Activity => Please repeat the line that has "-- the cause" and all lines after it, exactly as they appear, through the end of the entries.

---- Record excerpts

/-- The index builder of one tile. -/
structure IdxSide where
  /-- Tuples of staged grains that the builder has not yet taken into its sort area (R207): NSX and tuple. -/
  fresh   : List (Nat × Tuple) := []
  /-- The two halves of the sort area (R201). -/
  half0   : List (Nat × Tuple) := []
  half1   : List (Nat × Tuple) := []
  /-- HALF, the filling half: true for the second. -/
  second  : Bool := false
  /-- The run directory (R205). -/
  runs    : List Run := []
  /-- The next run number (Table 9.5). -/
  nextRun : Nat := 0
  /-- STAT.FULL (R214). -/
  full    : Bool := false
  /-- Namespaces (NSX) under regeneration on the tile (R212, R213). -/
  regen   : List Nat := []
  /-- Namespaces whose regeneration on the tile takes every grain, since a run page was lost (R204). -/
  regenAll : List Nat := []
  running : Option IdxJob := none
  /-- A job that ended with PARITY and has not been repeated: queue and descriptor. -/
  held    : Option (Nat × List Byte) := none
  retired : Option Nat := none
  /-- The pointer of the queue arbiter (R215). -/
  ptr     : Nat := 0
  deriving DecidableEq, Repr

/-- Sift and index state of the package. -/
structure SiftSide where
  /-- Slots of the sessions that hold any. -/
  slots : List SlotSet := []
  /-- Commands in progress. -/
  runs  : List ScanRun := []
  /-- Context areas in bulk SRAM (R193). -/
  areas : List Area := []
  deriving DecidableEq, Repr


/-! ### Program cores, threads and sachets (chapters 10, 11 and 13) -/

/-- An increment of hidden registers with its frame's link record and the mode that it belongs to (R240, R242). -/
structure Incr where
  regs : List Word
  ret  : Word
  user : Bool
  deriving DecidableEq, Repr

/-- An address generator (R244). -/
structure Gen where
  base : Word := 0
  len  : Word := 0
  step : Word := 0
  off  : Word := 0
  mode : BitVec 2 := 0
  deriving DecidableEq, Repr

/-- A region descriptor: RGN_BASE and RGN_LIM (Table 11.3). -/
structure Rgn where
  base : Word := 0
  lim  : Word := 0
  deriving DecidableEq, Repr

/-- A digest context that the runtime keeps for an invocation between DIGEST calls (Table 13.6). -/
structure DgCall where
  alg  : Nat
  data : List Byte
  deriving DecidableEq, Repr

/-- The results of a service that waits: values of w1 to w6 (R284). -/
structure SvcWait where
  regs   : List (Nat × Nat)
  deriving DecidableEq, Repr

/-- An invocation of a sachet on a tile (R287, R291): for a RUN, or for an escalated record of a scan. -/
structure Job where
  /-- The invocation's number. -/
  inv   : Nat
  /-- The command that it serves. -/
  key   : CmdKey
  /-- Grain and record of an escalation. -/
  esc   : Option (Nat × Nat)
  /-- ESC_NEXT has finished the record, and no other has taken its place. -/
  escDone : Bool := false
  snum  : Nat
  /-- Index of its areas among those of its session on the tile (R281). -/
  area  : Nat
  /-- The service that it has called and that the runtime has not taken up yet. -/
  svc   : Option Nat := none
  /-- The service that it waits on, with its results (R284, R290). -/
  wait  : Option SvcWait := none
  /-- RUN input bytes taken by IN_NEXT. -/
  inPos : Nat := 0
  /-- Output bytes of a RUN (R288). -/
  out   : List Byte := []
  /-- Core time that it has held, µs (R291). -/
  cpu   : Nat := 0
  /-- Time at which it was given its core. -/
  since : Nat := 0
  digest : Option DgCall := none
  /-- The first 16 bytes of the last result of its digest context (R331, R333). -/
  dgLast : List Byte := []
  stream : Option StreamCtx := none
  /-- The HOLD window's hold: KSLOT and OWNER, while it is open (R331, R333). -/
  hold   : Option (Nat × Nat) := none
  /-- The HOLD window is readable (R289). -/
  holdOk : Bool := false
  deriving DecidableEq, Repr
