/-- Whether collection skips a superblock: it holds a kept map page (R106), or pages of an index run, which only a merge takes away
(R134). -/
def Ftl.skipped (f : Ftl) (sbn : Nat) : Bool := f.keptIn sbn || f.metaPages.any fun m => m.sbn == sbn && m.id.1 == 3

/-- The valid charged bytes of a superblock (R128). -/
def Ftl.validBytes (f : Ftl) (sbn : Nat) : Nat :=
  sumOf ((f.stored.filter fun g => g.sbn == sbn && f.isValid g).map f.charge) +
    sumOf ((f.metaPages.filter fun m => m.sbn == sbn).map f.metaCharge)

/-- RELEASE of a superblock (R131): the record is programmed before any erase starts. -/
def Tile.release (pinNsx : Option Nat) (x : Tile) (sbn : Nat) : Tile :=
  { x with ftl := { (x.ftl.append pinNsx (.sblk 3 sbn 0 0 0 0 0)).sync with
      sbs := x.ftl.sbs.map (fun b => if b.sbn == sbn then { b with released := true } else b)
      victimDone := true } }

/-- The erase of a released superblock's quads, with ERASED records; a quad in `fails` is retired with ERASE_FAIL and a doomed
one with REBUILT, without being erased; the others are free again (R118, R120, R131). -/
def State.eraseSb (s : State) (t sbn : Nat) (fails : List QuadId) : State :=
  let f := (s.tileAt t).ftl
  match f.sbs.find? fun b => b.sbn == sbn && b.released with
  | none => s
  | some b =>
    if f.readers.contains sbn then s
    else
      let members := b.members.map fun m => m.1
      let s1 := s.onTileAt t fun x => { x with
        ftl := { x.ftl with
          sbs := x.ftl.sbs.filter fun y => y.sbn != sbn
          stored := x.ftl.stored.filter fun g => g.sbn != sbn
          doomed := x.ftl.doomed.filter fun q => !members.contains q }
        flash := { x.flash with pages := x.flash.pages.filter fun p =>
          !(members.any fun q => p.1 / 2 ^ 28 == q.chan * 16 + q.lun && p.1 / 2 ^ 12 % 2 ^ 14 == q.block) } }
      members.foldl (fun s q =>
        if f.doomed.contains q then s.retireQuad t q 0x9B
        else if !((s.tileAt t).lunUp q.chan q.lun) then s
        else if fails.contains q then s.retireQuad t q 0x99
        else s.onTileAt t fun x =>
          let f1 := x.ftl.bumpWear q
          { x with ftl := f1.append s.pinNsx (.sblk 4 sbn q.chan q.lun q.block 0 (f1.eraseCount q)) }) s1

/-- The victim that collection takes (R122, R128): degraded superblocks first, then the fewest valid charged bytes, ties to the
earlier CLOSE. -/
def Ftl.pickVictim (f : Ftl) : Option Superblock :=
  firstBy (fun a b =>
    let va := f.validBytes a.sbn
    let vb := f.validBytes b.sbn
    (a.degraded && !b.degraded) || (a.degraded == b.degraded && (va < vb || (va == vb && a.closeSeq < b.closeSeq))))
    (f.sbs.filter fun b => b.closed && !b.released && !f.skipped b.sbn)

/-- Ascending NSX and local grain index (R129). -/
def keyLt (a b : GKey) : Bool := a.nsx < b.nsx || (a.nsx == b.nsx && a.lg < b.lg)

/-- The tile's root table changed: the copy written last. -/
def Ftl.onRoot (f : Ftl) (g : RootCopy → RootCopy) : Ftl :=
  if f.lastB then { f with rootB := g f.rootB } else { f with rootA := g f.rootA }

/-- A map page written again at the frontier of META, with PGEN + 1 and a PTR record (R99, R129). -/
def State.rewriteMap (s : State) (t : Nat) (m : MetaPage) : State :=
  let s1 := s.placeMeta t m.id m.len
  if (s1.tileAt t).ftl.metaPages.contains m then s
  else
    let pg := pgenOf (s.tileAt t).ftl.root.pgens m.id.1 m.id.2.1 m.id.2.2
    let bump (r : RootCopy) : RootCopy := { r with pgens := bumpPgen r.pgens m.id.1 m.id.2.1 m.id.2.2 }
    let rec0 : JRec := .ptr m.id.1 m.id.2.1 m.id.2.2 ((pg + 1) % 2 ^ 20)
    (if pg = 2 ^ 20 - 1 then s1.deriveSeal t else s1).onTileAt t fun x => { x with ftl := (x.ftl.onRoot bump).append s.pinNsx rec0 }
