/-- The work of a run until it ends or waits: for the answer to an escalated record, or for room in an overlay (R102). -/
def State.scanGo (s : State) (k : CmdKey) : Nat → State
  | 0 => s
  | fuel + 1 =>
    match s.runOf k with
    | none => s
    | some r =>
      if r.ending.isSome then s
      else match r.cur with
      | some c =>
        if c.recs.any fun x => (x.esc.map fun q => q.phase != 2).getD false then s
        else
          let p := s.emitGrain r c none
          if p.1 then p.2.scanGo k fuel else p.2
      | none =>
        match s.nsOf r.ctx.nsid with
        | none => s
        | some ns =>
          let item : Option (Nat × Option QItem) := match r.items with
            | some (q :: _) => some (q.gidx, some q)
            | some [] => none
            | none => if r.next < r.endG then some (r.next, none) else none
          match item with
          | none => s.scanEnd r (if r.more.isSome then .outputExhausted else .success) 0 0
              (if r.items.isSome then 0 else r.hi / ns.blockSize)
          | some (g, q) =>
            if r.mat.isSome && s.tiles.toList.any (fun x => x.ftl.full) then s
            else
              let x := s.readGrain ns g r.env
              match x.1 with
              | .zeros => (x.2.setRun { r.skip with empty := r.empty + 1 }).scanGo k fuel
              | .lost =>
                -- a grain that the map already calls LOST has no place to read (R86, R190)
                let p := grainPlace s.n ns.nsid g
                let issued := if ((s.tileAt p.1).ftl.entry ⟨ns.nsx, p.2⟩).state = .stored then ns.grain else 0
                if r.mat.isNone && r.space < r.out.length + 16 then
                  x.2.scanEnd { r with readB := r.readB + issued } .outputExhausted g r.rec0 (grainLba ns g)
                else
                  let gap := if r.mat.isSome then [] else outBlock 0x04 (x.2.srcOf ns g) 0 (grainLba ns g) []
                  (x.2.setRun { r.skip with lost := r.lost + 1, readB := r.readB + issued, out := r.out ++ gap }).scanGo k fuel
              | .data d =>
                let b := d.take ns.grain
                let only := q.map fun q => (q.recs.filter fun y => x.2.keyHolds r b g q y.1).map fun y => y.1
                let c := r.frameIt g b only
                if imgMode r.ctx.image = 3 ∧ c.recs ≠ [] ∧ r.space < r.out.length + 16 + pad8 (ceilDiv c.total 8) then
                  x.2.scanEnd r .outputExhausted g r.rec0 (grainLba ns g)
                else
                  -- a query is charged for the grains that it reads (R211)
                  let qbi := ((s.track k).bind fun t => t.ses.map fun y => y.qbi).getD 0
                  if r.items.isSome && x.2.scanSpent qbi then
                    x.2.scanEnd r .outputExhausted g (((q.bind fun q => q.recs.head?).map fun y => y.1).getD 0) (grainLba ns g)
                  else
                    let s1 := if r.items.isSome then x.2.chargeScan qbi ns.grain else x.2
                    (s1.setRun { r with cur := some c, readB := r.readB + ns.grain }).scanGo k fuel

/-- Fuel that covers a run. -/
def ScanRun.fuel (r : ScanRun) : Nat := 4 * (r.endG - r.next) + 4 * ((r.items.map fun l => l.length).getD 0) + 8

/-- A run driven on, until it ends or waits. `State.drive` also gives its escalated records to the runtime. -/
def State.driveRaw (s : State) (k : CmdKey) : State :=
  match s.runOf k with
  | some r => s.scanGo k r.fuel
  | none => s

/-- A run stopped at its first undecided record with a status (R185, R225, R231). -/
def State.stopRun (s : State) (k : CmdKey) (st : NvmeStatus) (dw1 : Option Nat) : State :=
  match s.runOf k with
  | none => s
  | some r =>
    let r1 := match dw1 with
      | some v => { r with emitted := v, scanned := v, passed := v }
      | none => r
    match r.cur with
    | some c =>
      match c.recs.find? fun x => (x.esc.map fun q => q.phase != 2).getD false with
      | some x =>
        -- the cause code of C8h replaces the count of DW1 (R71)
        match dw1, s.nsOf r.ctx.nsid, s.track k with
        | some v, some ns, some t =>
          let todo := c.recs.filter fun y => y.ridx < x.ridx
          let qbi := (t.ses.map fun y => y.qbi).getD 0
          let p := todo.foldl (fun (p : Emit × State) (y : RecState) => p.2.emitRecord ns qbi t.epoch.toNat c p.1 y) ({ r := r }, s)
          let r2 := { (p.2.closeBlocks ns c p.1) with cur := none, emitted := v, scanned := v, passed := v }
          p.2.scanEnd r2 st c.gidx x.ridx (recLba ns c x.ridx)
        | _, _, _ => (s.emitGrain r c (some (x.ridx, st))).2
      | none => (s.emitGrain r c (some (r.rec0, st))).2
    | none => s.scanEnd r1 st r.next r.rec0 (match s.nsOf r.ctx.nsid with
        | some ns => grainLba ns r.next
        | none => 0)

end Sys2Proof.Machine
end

--------

Task solution =>
        -- the cause code of C8h replaces the count of DW1 (R71)
        match dw1, s.nsOf r.ctx.nsid, s.track k with
        | some v, some ns, some t =>
          let todo := c.recs.filter fun y => y.ridx < x.ridx
          let qbi := (t.ses.map fun y => y.qbi).getD 0
          let p := todo.foldl (fun (p : Emit × State) (y : RecState) => p.2.emitRecord ns qbi t.epoch.toNat c p.1 y) ({ r := r }, s)
          let r2 := { (p.2.closeBlocks ns c p.1) with cur := none, emitted := v, scanned := v, passed := v }
          p.2.scanEnd r2 st c.gidx x.ridx (recLba ns c x.ridx)
        | _, _, _ => (s.emitGrain r c (some (x.ridx, st))).2
      | none => (s.emitGrain r c (some (r.rec0, st))).2
    | none => s.scanEnd r1 st r.next r.rec0 (match s.nsOf r.ctx.nsid with
        | some ns => grainLba ns r.next
        | none => 0)

end Sys2Proof.Machine
end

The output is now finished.